TASK ITEM:
The entries below are to be repeated exactly as they stand.
::: DATASET ENTRIES
-- ==== Sys2Proof/Machine/Engine.lean ====
section
/-! DEFINITION. Part and Engine (45_part_engine.md): ENG.NOTE_ON, ENG.NOTE_OFF, ENG.PITCHBEND, ENG.CC, ENG.PROCESS. -/

namespace Sys2Proof.Machine

/-! ### Events (R320 to R327) -/

/-- A part index in range; none is the no-op of R320. -/
def partIndex (part : Nat) : Option (Fin 16) := if h : part < 16 then some ⟨part, h⟩ else none

/-- The Samples of a Part that a note-on starts, in list order, each with its index (R321 to R323). -/
def startingSamples (part : Part) (pol : Policy) (p : Fin 16) (note vel : Nat) : List (Sample × Nat) :=
  part.samples.zipIdx.filter fun x => x.1.covers note vel && pol.allows p x.2

/-- One new Voice for each Sample, in order (R321, R271). -/
def newVoices (p : Fin 16) (note vel : Fin 128) : List (Sample × Nat) → Nat → Except Refusal (List Voice × Nat)
  | [], draws => .ok ([], draws)
  | x :: xs, draws =>
    match newVoice p x.2 x.1 note vel draws with
    | .error r => .error r
    | .ok v =>
      match newVoices p note vel xs v.2 with
      | .error r => .error r
      | .ok vs => .ok (v.1 :: vs.1, vs.2)

/-- Registers a Voice under its note, after those already there (R46, R321, R331). The Voices of higher notes move up one position,
under a chip select that keeps its numbers (log entry 47). -/
def register : List Voice → Voice → List Voice
  | [], v => [v]
  | u :: us, v => if u.note ≤ v.note then u :: register us v else v :: u :: us

/-- The Voices under a note, in registration order (R46, R325). -/
def voicesUnder (part : Part) (note : Fin 128) : List Voice := part.voices.filter fun v => v.note == note

/-- `ENG.NOTE_ON part, note, vel` (R321): one Voice for each matching Sample; a part above 15 is a no-op (R320). -/
def execEngNoteOn (part : Nat) (note vel : Fin 128) (s : State) : Host.Outcome State Fault Refusal :=
  match partIndex part with
  | none => .next s
  | some p =>
    match newVoices p note vel (startingSamples s.parts[p] s.policy p note vel) s.draws with
    | .error r => .refused r
    | .ok vs =>
      .next { s.setVoices p (vs.1.foldl register s.parts[p].voices) with draws := vs.2 }

/-- `noteOff` to every Voice under a note, which stays registered (R324). -/
def releaseNote (note : Fin 128) (vs : List Voice) : List Voice := vs.map fun v => if v.note = note then v.noteOff else v

/-- `ENG.NOTE_OFF part, note, vel` (R324): the velocity is ignored; a part above 15 is a no-op (R320). -/
def execEngNoteOff (part : Nat) (note _vel : Fin 128) (s : State) : Host.Outcome State Fault Refusal :=
  match partIndex part with
  | none => .next s
  | some p => .next (s.setVoices p (releaseNote note s.parts[p].voices))

/-- `ENG.PITCHBEND part, value` (R326): a value outside -1..1 is reserved; a part above 15 is a no-op (R320). -/
def execEngPitchbend (part : Nat) (value : Number) (s : State) : Host.Outcome State Fault Refusal :=
  if value < -1 ∨ 1 < value then .refused .reservedOperand
  else
    match partIndex part with
    | none => .next s
    | some p => .next (s.setPart p { s.parts[p] with pitchbend := value })

/-- `ENG.CC part, cc, value` (R327): a value outside 0..1 is reserved; a part above 15 is a no-op (R320). -/
def execEngCc (part : Nat) (cc : Fin 256) (value : Number) (s : State) : Host.Outcome State Fault Refusal :=
  if value < 0 ∨ 1 < value then .refused .reservedOperand
  else
    match partIndex part with
    | none => .next s
    | some p =>
      .next (s.setPart p
        { s.parts[p] with controllers := Memory.write controllerDefault s.parts[p].controllers cc.val value })

/-! ### Rendering (R330 to R333) -/

/-- The machine and what is left of a Voice after its turn in the pass: none when it is marked (R330). -/
structure Turn where
  state : State
  left : Option Voice
deriving DecidableEq, Repr

/-- The bus a Sample plays on: its own, or bus 0 if unset (R332). -/
def Sample.bus (smp : Sample) : Nat := smp.outputBus.getD 0

/-- One Voice of the pass: marked without rendering if its bus is out of range or not usable, else rendered into it (R330,
R332). -/
def processVoice (s : State) (v : Voice) (sampleRate bpm : Number) : Except Refusal Turn :=
  match s.sampleAt v.part v.sample with
  | none => .error .noSample
  | some smp =>
    match s.buses[smp.bus]? with
    | none => .ok { state := s, left := none }
    | some bus =>
      if bus.usable then
        match renderVoice s v smp.bus bus.sampleCount sampleRate bpm with
        | .error r => .error r
        | .ok x => .ok { state := x.state, left := if x.stop then none else some x.voice }
      else .ok { state := s, left := none }

/-- The machine after a pass over Voices, those that stay, and whether any was marked. -/
structure Pass where
  state : State
  voices : List Voice
  dirty : Bool
deriving DecidableEq, Repr

/-- Puts the outcome of a Voice's turn before the rest of a pass. -/
def Pass.cons (left : Option Voice) (x : Pass) : Pass :=
  match left with
  | some v => { x with voices := v :: x.voices }
  | none => { x with dirty := true }

/-- The Voices of one Part, in note-map order (R330, R331). -/
def processVoices (sampleRate bpm : Number) : State → List Voice → Except Refusal Pass
  | s, [] => .ok { state := s, voices := [], dirty := false }
  | s, v :: vs =>
    match processVoice s v sampleRate bpm with
    | .error r => .error r
    | .ok t => (processVoices sampleRate bpm t.state vs).map (Pass.cons t.left)

/-- One Part's pass: the marked Voices are removed after it (R330, R333). The later Voices move down, under a chip select that keeps
its numbers (log entry 47). -/
def processPart (sampleRate bpm : Number) (s : State) (p : Fin 16) : Except Refusal (State × Bool) :=
  match processVoices sampleRate bpm s s.parts[p].voices with
  | .error r => .error r
  | .ok x => .ok (x.state.setVoices p x.voices, x.dirty)

/-- Parts in index order; dirty if any Part is (R330, R331). -/
def processParts (sampleRate bpm : Number) : State → List (Fin 16) → Except Refusal (State × Bool)
  | s, [] => .ok (s, false)
  | s, p :: ps =>
    match processPart sampleRate bpm s p with
    | .error r => .error r
    | .ok x => (processParts sampleRate bpm x.1 ps).map fun y => (y.1, x.2 || y.2)

/-- The part indices 0 to 15 (R331). -/
def allParts : List (Fin 16) := [0, 1, 2, 3, 4, 5, 6, 7, 8, 9, 10, 11, 12, 13, 14, 15]

/-- `ENG.PROCESS sampleRate, bpm`: responds `dirty` (R330). -/
def execEngProcess (sampleRate bpm : Number) (s : State) : Host.Outcome State Fault Refusal :=
  match processParts sampleRate bpm s allParts with
  | .error r => .refused r
  | .ok x => .next (x.1.respond .eng (boolReading x.2))

end Sys2Proof.Machine
end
::::::
TASK RESPONSE:
-- ==== Sys2Proof/Machine/Engine.lean ====
section
/-! DEFINITION. Part and Engine (45_part_engine.md): ENG.NOTE_ON, ENG.NOTE_OFF, ENG.PITCHBEND, ENG.CC, ENG.PROCESS. -/

namespace Sys2Proof.Machine

/-! ### Events (R320 to R327) -/

/-- A part index in range; none is the no-op of R320. -/
def partIndex (part : Nat) : Option (Fin 16) := if h : part < 16 then some ⟨part, h⟩ else none

/-- The Samples of a Part that a note-on starts, in list order, each with its index (R321 to R323). -/
def startingSamples (part : Part) (pol : Policy) (p : Fin 16) (note vel : Nat) : List (Sample × Nat) :=
  part.samples.zipIdx.filter fun x => x.1.covers note vel && pol.allows p x.2

/-- One new Voice for each Sample, in order (R321, R271). -/
def newVoices (p : Fin 16) (note vel : Fin 128) : List (Sample × Nat) → Nat → Except Refusal (List Voice × Nat)
  | [], draws => .ok ([], draws)
  | x :: xs, draws =>
    match newVoice p x.2 x.1 note vel draws with
    | .error r => .error r
    | .ok v =>
      match newVoices p note vel xs v.2 with
      | .error r => .error r
      | .ok vs => .ok (v.1 :: vs.1, vs.2)

/-- Registers a Voice under its note, after those already there (R46, R321, R331). The Voices of higher notes move up one position,
under a chip select that keeps its numbers (log entry 47). -/
def register : List Voice → Voice → List Voice
  | [], v => [v]
  | u :: us, v => if u.note ≤ v.note then u :: register us v else v :: u :: us

/-- The Voices under a note, in registration order (R46, R325). -/
def voicesUnder (part : Part) (note : Fin 128) : List Voice := part.voices.filter fun v => v.note == note

/-- `ENG.NOTE_ON part, note, vel` (R321): one Voice for each matching Sample; a part above 15 is a no-op (R320). -/
def execEngNoteOn (part : Nat) (note vel : Fin 128) (s : State) : Host.Outcome State Fault Refusal :=
  match partIndex part with
  | none => .next s
  | some p =>
    match newVoices p note vel (startingSamples s.parts[p] s.policy p note vel) s.draws with
    | .error r => .refused r
    | .ok vs =>
      .next { s.setVoices p (vs.1.foldl register s.parts[p].voices) with draws := vs.2 }

/-- `noteOff` to every Voice under a note, which stays registered (R324). -/
def releaseNote (note : Fin 128) (vs : List Voice) : List Voice := vs.map fun v => if v.note = note then v.noteOff else v

/-- `ENG.NOTE_OFF part, note, vel` (R324): the velocity is ignored; a part above 15 is a no-op (R320). -/
def execEngNoteOff (part : Nat) (note _vel : Fin 128) (s : State) : Host.Outcome State Fault Refusal :=
  match partIndex part with
  | none => .next s
  | some p => .next (s.setVoices p (releaseNote note s.parts[p].voices))

/-- `ENG.PITCHBEND part, value` (R326): a value outside -1..1 is reserved; a part above 15 is a no-op (R320). -/
def execEngPitchbend (part : Nat) (value : Number) (s : State) : Host.Outcome State Fault Refusal :=
  if value < -1 ∨ 1 < value then .refused .reservedOperand
  else
    match partIndex part with
    | none => .next s
    | some p => .next (s.setPart p { s.parts[p] with pitchbend := value })

/-- `ENG.CC part, cc, value` (R327): a value outside 0..1 is reserved; a part above 15 is a no-op (R320). -/
def execEngCc (part : Nat) (cc : Fin 256) (value : Number) (s : State) : Host.Outcome State Fault Refusal :=
  if value < 0 ∨ 1 < value then .refused .reservedOperand
  else
    match partIndex part with
    | none => .next s
    | some p =>
      .next (s.setPart p
        { s.parts[p] with controllers := Memory.write controllerDefault s.parts[p].controllers cc.val value })

/-! ### Rendering (R330 to R333) -/

/-- The machine and what is left of a Voice after its turn in the pass: none when it is marked (R330). -/
structure Turn where
  state : State
  left : Option Voice
deriving DecidableEq, Repr

/-- The bus a Sample plays on: its own, or bus 0 if unset (R332). -/
def Sample.bus (smp : Sample) : Nat := smp.outputBus.getD 0

/-- One Voice of the pass: marked without rendering if its bus is out of range or not usable, else rendered into it (R330,
R332). -/
def processVoice (s : State) (v : Voice) (sampleRate bpm : Number) : Except Refusal Turn :=
  match s.sampleAt v.part v.sample with
  | none => .error .noSample
  | some smp =>
    match s.buses[smp.bus]? with
    | none => .ok { state := s, left := none }
    | some bus =>
      if bus.usable then
        match renderVoice s v smp.bus bus.sampleCount sampleRate bpm with
        | .error r => .error r
        | .ok x => .ok { state := x.state, left := if x.stop then none else some x.voice }
      else .ok { state := s, left := none }

/-- The machine after a pass over Voices, those that stay, and whether any was marked. -/
structure Pass where
  state : State
  voices : List Voice
  dirty : Bool
deriving DecidableEq, Repr

/-- Puts the outcome of a Voice's turn before the rest of a pass. -/
def Pass.cons (left : Option Voice) (x : Pass) : Pass :=
  match left with
  | some v => { x with voices := v :: x.voices }
  | none => { x with dirty := true }

/-- The Voices of one Part, in note-map order (R330, R331). -/
def processVoices (sampleRate bpm : Number) : State → List Voice → Except Refusal Pass
  | s, [] => .ok { state := s, voices := [], dirty := false }
  | s, v :: vs =>
    match processVoice s v sampleRate bpm with
    | .error r => .error r
    | .ok t => (processVoices sampleRate bpm t.state vs).map (Pass.cons t.left)

/-- One Part's pass: the marked Voices are removed after it (R330, R333). The later Voices move down, under a chip select that keeps
its numbers (log entry 47). -/
def processPart (sampleRate bpm : Number) (s : State) (p : Fin 16) : Except Refusal (State × Bool) :=
  match processVoices sampleRate bpm s s.parts[p].voices with
  | .error r => .error r
  | .ok x => .ok (x.state.setVoices p x.voices, x.dirty)

/-- Parts in index order; dirty if any Part is (R330, R331). -/
def processParts (sampleRate bpm : Number) : State → List (Fin 16) → Except Refusal (State × Bool)
  | s, [] => .ok (s, false)
  | s, p :: ps =>
    match processPart sampleRate bpm s p with
    | .error r => .error r
    | .ok x => (processParts sampleRate bpm x.1 ps).map fun y => (y.1, x.2 || y.2)

/-- The part indices 0 to 15 (R331). -/
def allParts : List (Fin 16) := [0, 1, 2, 3, 4, 5, 6, 7, 8, 9, 10, 11, 12, 13, 14, 15]

/-- `ENG.PROCESS sampleRate, bpm`: responds `dirty` (R330). -/
def execEngProcess (sampleRate bpm : Number) (s : State) : Host.Outcome State Fault Refusal :=
  match processParts sampleRate bpm s allParts with
  | .error r => .refused r
  | .ok x => .next (x.1.respond .eng (boolReading x.2))

end Sys2Proof.Machine
end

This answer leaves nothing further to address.